Task instructions – Find all the lines in the entries below that hold the word "effect" and copy them.

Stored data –
━━━━━━━━
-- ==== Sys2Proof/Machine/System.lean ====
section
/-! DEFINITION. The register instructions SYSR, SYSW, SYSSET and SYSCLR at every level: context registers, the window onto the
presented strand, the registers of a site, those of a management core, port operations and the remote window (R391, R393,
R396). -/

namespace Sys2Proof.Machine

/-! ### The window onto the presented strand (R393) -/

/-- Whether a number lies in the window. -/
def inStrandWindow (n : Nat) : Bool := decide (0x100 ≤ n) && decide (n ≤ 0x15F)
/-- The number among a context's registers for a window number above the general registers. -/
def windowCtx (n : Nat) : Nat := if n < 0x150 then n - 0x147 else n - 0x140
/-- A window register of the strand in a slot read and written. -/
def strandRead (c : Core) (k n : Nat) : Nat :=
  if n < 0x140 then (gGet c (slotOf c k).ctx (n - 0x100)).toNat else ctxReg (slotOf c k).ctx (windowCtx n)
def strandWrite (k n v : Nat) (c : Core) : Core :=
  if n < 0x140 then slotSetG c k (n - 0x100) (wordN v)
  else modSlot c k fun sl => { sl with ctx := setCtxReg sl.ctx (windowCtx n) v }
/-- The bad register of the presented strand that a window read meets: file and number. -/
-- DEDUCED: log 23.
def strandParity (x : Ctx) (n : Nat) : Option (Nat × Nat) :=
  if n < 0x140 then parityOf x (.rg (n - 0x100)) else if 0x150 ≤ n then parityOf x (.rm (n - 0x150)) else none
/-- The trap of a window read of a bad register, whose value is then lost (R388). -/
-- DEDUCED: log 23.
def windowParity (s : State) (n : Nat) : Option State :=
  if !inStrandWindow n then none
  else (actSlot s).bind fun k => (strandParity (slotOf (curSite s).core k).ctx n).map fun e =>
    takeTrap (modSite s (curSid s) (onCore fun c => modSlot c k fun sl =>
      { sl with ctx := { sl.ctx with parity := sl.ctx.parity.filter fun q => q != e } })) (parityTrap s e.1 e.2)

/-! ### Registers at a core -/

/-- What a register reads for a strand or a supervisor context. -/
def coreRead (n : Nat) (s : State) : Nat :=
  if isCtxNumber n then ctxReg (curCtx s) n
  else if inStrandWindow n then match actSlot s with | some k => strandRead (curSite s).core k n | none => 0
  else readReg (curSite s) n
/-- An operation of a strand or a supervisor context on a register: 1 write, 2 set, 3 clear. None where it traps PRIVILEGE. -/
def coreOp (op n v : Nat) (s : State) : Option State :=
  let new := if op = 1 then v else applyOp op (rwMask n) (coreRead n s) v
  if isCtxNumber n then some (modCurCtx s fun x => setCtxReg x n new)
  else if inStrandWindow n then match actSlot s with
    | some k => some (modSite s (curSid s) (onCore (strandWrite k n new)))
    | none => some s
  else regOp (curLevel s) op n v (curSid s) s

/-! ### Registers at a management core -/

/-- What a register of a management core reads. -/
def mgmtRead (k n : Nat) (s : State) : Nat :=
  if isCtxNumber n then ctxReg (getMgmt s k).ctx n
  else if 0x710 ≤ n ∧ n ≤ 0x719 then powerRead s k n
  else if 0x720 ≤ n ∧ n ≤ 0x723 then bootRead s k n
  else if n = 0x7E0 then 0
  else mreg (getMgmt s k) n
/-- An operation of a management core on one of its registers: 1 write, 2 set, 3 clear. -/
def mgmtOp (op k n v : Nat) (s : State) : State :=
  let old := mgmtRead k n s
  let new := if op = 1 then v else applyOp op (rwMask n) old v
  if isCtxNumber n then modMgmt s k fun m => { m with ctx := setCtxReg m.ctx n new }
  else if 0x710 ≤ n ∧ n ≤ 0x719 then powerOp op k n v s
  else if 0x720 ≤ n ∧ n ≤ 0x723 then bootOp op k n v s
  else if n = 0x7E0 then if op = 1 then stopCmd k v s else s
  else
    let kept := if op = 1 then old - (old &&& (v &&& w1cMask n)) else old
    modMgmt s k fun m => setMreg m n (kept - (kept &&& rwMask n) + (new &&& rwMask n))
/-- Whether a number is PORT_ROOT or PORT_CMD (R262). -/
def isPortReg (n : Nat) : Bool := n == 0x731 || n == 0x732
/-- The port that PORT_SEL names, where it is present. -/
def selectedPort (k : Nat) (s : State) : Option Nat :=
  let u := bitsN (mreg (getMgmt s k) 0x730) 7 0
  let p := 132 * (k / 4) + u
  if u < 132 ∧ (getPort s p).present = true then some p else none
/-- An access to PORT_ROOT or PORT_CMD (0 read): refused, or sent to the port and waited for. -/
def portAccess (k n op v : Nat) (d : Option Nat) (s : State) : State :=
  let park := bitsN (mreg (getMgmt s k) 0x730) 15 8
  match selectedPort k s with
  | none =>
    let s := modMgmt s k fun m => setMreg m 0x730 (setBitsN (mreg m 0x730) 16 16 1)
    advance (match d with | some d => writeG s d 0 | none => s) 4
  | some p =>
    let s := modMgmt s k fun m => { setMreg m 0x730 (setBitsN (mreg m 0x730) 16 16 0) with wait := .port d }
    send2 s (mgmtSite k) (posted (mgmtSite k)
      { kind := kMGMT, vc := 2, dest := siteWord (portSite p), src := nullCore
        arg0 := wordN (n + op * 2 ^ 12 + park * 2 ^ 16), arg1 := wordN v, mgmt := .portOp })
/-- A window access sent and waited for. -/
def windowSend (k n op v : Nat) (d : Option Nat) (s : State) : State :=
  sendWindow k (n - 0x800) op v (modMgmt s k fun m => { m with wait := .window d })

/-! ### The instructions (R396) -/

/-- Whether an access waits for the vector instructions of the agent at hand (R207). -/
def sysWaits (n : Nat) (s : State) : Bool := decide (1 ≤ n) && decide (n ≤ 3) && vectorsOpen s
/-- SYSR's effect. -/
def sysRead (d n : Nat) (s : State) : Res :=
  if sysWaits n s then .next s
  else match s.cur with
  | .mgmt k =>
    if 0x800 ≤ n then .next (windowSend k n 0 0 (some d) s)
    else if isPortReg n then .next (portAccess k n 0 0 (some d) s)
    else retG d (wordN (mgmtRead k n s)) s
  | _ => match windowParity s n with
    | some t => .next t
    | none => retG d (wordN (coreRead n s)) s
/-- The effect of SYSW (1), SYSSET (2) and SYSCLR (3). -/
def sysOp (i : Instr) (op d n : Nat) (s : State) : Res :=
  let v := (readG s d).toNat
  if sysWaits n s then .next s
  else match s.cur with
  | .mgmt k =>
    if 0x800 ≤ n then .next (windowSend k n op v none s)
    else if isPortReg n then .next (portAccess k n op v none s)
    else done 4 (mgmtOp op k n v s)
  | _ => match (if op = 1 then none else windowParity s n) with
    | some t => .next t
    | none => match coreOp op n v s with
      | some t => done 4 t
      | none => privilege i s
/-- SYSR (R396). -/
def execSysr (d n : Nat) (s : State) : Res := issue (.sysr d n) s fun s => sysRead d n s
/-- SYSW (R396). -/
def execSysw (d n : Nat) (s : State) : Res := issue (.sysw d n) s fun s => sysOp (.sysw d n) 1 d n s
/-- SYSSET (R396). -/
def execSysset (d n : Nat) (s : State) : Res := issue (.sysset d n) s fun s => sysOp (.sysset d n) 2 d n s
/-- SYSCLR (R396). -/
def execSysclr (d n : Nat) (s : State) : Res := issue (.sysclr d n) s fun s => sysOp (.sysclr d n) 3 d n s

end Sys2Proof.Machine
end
━━━━━━━━
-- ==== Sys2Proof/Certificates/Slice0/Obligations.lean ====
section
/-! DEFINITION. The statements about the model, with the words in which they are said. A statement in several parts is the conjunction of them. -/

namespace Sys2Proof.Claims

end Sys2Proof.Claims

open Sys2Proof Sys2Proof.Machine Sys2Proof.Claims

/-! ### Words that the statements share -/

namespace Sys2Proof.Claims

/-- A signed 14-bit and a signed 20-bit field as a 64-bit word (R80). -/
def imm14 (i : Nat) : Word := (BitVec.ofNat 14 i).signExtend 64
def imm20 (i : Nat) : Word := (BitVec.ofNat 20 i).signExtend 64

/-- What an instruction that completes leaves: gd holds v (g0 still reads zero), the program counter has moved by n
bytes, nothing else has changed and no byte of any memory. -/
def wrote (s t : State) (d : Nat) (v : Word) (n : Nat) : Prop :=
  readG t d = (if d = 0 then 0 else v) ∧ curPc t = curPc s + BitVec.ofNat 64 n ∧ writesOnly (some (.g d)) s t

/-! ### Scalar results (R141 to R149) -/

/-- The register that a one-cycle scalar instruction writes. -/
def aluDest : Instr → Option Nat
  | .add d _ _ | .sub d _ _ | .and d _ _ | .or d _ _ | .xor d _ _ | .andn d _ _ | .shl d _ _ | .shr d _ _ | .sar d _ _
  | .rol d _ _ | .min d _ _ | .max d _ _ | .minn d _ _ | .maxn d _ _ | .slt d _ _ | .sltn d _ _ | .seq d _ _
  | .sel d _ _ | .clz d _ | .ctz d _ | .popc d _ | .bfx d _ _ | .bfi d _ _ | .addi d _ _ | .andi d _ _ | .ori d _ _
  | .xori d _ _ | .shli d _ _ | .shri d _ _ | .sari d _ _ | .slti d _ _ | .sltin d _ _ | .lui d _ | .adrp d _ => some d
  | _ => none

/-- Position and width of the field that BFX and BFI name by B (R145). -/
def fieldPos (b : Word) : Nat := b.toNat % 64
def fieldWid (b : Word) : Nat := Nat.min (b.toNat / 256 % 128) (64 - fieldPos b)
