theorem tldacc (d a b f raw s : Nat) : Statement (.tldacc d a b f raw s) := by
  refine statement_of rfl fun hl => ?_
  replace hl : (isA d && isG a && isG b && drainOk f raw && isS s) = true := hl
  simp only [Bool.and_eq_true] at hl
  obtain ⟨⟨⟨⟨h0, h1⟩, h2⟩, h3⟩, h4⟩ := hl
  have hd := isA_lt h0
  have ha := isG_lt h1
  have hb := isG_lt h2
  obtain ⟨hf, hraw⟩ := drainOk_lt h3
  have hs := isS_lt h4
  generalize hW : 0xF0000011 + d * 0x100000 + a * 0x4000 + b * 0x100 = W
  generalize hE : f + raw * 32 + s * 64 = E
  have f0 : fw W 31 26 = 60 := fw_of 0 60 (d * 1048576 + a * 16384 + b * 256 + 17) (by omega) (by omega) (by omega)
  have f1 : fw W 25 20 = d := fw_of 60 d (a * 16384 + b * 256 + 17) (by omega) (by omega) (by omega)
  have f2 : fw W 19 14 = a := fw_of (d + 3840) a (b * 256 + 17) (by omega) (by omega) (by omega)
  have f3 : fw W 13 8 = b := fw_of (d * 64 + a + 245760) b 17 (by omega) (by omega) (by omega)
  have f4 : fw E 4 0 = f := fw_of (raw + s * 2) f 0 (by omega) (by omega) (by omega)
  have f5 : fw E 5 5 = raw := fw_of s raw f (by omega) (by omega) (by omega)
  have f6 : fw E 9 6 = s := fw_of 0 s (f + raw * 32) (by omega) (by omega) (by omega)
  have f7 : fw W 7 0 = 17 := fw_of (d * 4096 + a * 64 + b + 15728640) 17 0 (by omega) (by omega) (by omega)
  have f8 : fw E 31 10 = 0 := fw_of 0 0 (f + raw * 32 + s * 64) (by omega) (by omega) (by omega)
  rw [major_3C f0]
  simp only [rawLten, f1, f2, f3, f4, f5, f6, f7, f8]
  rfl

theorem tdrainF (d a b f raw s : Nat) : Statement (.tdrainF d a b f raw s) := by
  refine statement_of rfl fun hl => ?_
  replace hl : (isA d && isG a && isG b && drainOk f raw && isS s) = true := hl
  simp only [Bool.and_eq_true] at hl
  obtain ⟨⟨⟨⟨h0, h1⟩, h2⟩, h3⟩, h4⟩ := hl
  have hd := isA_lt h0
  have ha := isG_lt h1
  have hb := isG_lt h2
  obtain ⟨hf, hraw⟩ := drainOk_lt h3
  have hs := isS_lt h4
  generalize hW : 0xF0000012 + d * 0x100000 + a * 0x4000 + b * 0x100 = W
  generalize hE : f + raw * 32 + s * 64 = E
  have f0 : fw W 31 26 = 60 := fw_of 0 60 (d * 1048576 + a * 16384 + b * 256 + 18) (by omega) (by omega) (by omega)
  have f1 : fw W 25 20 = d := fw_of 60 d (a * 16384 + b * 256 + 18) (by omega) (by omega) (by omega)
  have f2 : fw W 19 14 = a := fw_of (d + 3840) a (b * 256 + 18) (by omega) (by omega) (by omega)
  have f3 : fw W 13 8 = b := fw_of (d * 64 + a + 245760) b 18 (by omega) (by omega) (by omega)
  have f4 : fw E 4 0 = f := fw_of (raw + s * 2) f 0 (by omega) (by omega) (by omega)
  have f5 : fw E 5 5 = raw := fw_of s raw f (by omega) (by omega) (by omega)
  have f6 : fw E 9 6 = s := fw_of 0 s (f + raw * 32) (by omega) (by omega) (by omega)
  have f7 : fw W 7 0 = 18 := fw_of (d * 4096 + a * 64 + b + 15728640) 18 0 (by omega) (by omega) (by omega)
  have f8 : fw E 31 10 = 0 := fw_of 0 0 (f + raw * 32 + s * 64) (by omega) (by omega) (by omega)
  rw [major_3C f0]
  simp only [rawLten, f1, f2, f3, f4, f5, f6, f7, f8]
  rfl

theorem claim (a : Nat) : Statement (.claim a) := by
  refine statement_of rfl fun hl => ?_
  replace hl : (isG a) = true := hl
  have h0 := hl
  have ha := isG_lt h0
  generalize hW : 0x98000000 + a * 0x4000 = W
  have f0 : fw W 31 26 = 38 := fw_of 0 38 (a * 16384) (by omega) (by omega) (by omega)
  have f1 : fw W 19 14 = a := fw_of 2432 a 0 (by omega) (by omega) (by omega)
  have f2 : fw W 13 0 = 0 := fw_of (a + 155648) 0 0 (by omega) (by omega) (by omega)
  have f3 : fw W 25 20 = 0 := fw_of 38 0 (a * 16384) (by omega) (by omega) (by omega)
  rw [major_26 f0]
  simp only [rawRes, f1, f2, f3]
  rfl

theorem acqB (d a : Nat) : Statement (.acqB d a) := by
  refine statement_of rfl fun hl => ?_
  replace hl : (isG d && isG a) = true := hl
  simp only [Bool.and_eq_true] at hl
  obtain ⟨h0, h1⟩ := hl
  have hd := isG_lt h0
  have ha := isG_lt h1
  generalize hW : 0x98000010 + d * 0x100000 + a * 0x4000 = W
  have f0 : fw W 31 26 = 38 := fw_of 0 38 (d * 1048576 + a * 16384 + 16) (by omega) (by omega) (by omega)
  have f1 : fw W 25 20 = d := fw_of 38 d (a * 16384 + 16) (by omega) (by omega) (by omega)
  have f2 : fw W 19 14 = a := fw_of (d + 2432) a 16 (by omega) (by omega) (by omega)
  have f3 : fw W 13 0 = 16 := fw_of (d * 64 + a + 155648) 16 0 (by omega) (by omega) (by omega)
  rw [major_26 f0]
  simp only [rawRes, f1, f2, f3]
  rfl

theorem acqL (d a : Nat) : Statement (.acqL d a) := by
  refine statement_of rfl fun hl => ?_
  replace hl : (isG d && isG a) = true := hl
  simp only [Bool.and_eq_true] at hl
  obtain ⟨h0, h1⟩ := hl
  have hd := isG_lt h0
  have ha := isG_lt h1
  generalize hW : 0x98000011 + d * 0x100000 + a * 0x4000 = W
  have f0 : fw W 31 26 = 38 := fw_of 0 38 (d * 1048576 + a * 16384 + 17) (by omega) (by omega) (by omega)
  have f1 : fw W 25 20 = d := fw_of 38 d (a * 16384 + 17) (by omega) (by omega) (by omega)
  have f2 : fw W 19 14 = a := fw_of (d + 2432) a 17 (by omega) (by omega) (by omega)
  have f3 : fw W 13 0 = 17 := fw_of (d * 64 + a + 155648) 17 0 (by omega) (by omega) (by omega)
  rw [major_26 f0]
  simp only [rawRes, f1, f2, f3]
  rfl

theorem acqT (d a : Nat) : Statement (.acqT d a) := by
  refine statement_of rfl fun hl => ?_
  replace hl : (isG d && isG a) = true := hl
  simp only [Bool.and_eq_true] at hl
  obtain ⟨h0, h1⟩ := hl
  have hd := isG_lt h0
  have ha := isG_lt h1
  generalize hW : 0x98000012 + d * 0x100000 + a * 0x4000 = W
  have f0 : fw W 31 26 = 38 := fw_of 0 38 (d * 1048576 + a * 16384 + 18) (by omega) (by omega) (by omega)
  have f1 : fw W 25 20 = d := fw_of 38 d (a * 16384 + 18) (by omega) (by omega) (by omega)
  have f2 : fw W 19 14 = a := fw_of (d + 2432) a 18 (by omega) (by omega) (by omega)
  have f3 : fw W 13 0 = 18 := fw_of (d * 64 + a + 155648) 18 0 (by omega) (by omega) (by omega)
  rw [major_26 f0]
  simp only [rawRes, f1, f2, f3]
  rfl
━━━━━━━━
Output of the exercise –
/-- SYSR's effect. -/
/-- The effect of SYSW (1), SYSSET (2) and SYSCLR (3). -/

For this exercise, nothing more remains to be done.